Kepatuhan adalah tingkat seseorang dalam melaksanakan perawatan, pengobatan dan perilaku
yang disarankan oleh perawat, dokter atau tenaga kesehatan lainnya. Kepatuhan (compliance atau
adherence) mengambarkan sejauh mana pasien berperilaku untuk melaksanakan aturan dalam
pengobatan dan perilaku yang disarankan oleh tenaga kesehatan (Bart, 2004).
F. Batasan kepatuhan
Kepatuhan terhadap perawatan merupakan perilaku seseorang untukmentaati aturan dalam hal
pengobatan yang meliputi perlakuan khusus mengenai gaya hidup seperti diet, istirahat dan
olahraga serta konsumsi obat yang harus dikonsumsi, jadwal waktu minum, kapan harus
dihentikan dan kapan harus berkunjung untuk melakukan kontrol tekanan darah (Gunawan, 2001).

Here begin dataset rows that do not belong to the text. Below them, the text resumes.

-- ==== Sys2Proof/Machine/Codes.lean ====
section
/-! DEFINITION. The numbers the manual fixes: statuses (R311), events (R313), counters (R367), fault kinds (R408),
opcodes (R300, R326 to R375) and tenant counters (R295). -/

namespace Sys2Proof.Machine

def stOk : Nat := 0x0000
def stOkReplayed : Nat := 0x0001
def stOkDegraded : Nat := 0x0002
def stBadVersion : Nat := 0x0100
def stAuthFail : Nat := 0x0101
def stNoSession : Nat := 0x0102
def stBusy : Nat := 0x0103
def stNotPermitted : Nat := 0x0104
def stContextGone : Nat := 0x0200
def stFrozen : Nat := 0x0201
def stSlotBusy : Nat := 0x0202
def stAdapterLost : Nat := 0x0203
def stAdapterLoadFailed : Nat := 0x0204
def stTableFull : Nat := 0x0205
def stSkipped : Nat := 0x0300
def stStepLimit : Nat := 0x0301
def stStashExhausted : Nat := 0x0302
def stReplicaDiverged : Nat := 0x0303
def stStreamStall : Nat := 0x0400
def stHalted : Nat := 0x0401
def stTaskAborted : Nat := 0x0402
def stNoSpare : Nat := 0x0403
def stLinkDown : Nat := 0x0500

def evReady : Nat := 0x0001
def evTileRetired : Nat := 0x0002
def evDegraded : Nat := 0x0003
def evReplicaDiverged : Nat := 0x0004
def evDrift : Nat := 0x0005
def evCounterSaturated : Nat := 0x0006
def evCdcStall : Nat := 0x0007
def evStashSpill : Nat := 0x0008
def evStashRecompute : Nat := 0x0009
def evScaleAdjust : Nat := 0x000A
def evNeighbourJoined : Nat := 0x000B
def evNeighbourLeft : Nat := 0x000C
def evBypassOpened : Nat := 0x000D
def evBypassClosed : Nat := 0x000E
def evThermal : Nat := 0x000F
def evFwStaged : Nat := 0x0010
def evContextReset : Nat := 0x0011

def cBadPackets : Nat := 0x0001
def cAuthFailures : Nat := 0x0002
def cPagesAuthFailed : Nat := 0x0003
def cF8Saturations : Nat := 0x0004
def cNonfiniteServing : Nat := 0x0005
def cSramCorrected : Nat := 0x0006
def cHbmCorrected : Nat := 0x0007
def cHbmUncorrectable : Nat := 0x0008
def cArrayFaults : Nat := 0x0009
def cStreamStalls : Nat := 0x000A
def cPauseFc : Nat := 0x000B
def cEthDropped : Nat := 0x000C
def cCaneDropped : Nat := 0x000D
def cCaneTagFailures : Nat := 0x000E
def cCaneTrainingFailures : Nat := 0x000F
def cJoinRefusals : Nat := 0x0010
def cEventsDropped : Nat := 0x0011

/-- Places of the tenant counters in the table Tenant counters (R295); their ids start at 0x0100 (R367). -/
def tTokensReturned : Nat := 0
def tRequestsEnded : Nat := 1
def tSamplesQueued : Nat := 2
def tSamplesDropped : Nat := 3
def tStepsCommitted : Nat := 4
def tStepsSkipped : Nat := 5
def tEventsDropped : Nat := 6
def tPagesIn : Nat := 7
def tPagesOut : Nat := 8
def tTileCc : Nat := 9
def tStreamBytes : Nat := 10

def fkArrayFault : Nat := 0x0001
def fkSramDouble : Nat := 0x0002
def fkHbmUncorrectable : Nat := 0x0003
def fkHbmCrc : Nat := 0x0004
def fkSelftestFail : Nat := 0x0005
def fkRetireCommand : Nat := 0x0006
def fkCdcStall : Nat := 0x0007
def fkThermalShutdown : Nat := 0x0008
def fkBypassFaultClose : Nat := 0x0009
def fkPowerLoss : Nat := 0x000A
def fkLinkDown : Nat := 0x000B
def fkRetiredList : Nat := 0x000C

def opHello : Nat := 0x0001
def opOpenSession : Nat := 0x0002
def opCloseSession : Nat := 0x0003
def opKeyAdd : Nat := 0x0004
def opKeyRemove : Nat := 0x0005
def opContextCreate : Nat := 0x0101
def opContextDestroy : Nat := 0x0102
def opContextReset : Nat := 0x0103
def opContextSuspend : Nat := 0x0104
def opContextResume : Nat := 0x0105
def opContextShares : Nat := 0x0106
def opVariantCreate : Nat := 0x0201
def opVariantDestroy : Nat := 0x0202
def opVariantImport : Nat := 0x0203
def opVariantExport : Nat := 0x0204
def opEvict : Nat := 0x0205
def opExpertAttach : Nat := 0x0206
def opExpertDetach : Nat := 0x0207
def opStep : Nat := 0x0301
def opEval : Nat := 0x0302
def opSetRule : Nat := 0x0303
def opFreeze : Nat := 0x0304
def opCheckpoint : Nat := 0x0305
def opRestore : Nat := 0x0306
def opReplay : Nat := 0x0307
def opSubmit : Nat := 0x0401
def opCancel : Nat := 0x0402
def opMapWindow : Nat := 0x0501
def opLoadProgram : Nat := 0x0502
def opRunProgram : Nat := 0x0503
def opStreamOpen : Nat := 0x0504
def opStreamClose : Nat := 0x0505
def opRingJoin : Nat := 0x0601
def opRingLeave : Nat := 0x0602
def opQuery : Nat := 0x0701
def opCounters : Nat := 0x0702
def opPowerStatus : Nat := 0x0703
def opSelectProfile : Nat := 0x0704
def opFwStage : Nat := 0x0705
def opFwActivate : Nat := 0x0706
def opAttest : Nat := 0x0707
def opRetireTile : Nat := 0x0708
def opFaultRecordRead : Nat := 0x0709
def opBaseLoad : Nat := 0x070A

end Sys2Proof.Machine
end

J. Pengertian kepatuhan minum obat
Lutfey & Wishner (1999) mengemukakan konsep compliance dalam konteks medis,
sebagai tingkatan yang menunjukkan perilaku pasien dalam mentaati atau mengikuti prosedur atau
saran ahli medis. Horne (2006) mengemukakan compliance sebagai ketaatan pasien dalam
mengkonsumsi obat sesuai dengan saran pemberi resep (dokter). Horne, et al. (2005) sebelumnya
mengemukakan bahwa istilah compliance menunjukkan posisi pasien yang cenderunglemah
karena kurangnya keterlibatan pasien dalam pengambilan keputusan mengenai obat yang
dikonsumsi. Dalam pengertian persistence, pasien menunjukkan perilaku yang secara
kontinyu/rutin mengkonsumsi obat, yang dimulai dari resep pertama sampai resep berikutnya dan
seterusnya.
Lutfey & Wishner (1999) menjelaskan bahwa dalam pengertian adherence lebih tinggi
kompleksitasnya dalam medical care, yang dicirikan oleh adanya kebebasan, penggunaan
intelegensi, kemandirian oleh pasien yang bertindak lebih aktif dan perannya lebih bersifat
sukarela dalam menjelaskan dan menentukan sasaran-sasaran dari treatmen pengobatan. Lebih
lanjut dijelaskan bahwa dalam pengertian adherencepasien menjadi lebih kontinyu dalam proses
pengobatan. Horne (2006) mendefinisikan adherence sebagai perilaku mengkonsumsi obat yang
merupakan kesepakatan antara pasien dengan pemberi resep. Dalam pengertian ini, kelebihannya
adalah adanya kebebasan dari pasien dalam memutuskan apakah akan menyetujui rekomendasi
dari dokter atau tidak, dan jika terjadi kegagalan dalam proses ini, seharusnya bukan alasan untuk
menyalahkan pasien. Pengertian adherence berkembang dari pengertian compliance, hanya saja
dalam adherence lebih menekankan pada kebutuhan akan kesepakatan. National Council on
Patient Informations & Educations(2007) selanjutnya menegaskan bahwa dalam adherence
perilaku mengkonsumsi obat oleh pasien cenderung mengikuti perencanaan pengobatan yang
dikembangkan bersama dan disetujui antara pasien dan profesional.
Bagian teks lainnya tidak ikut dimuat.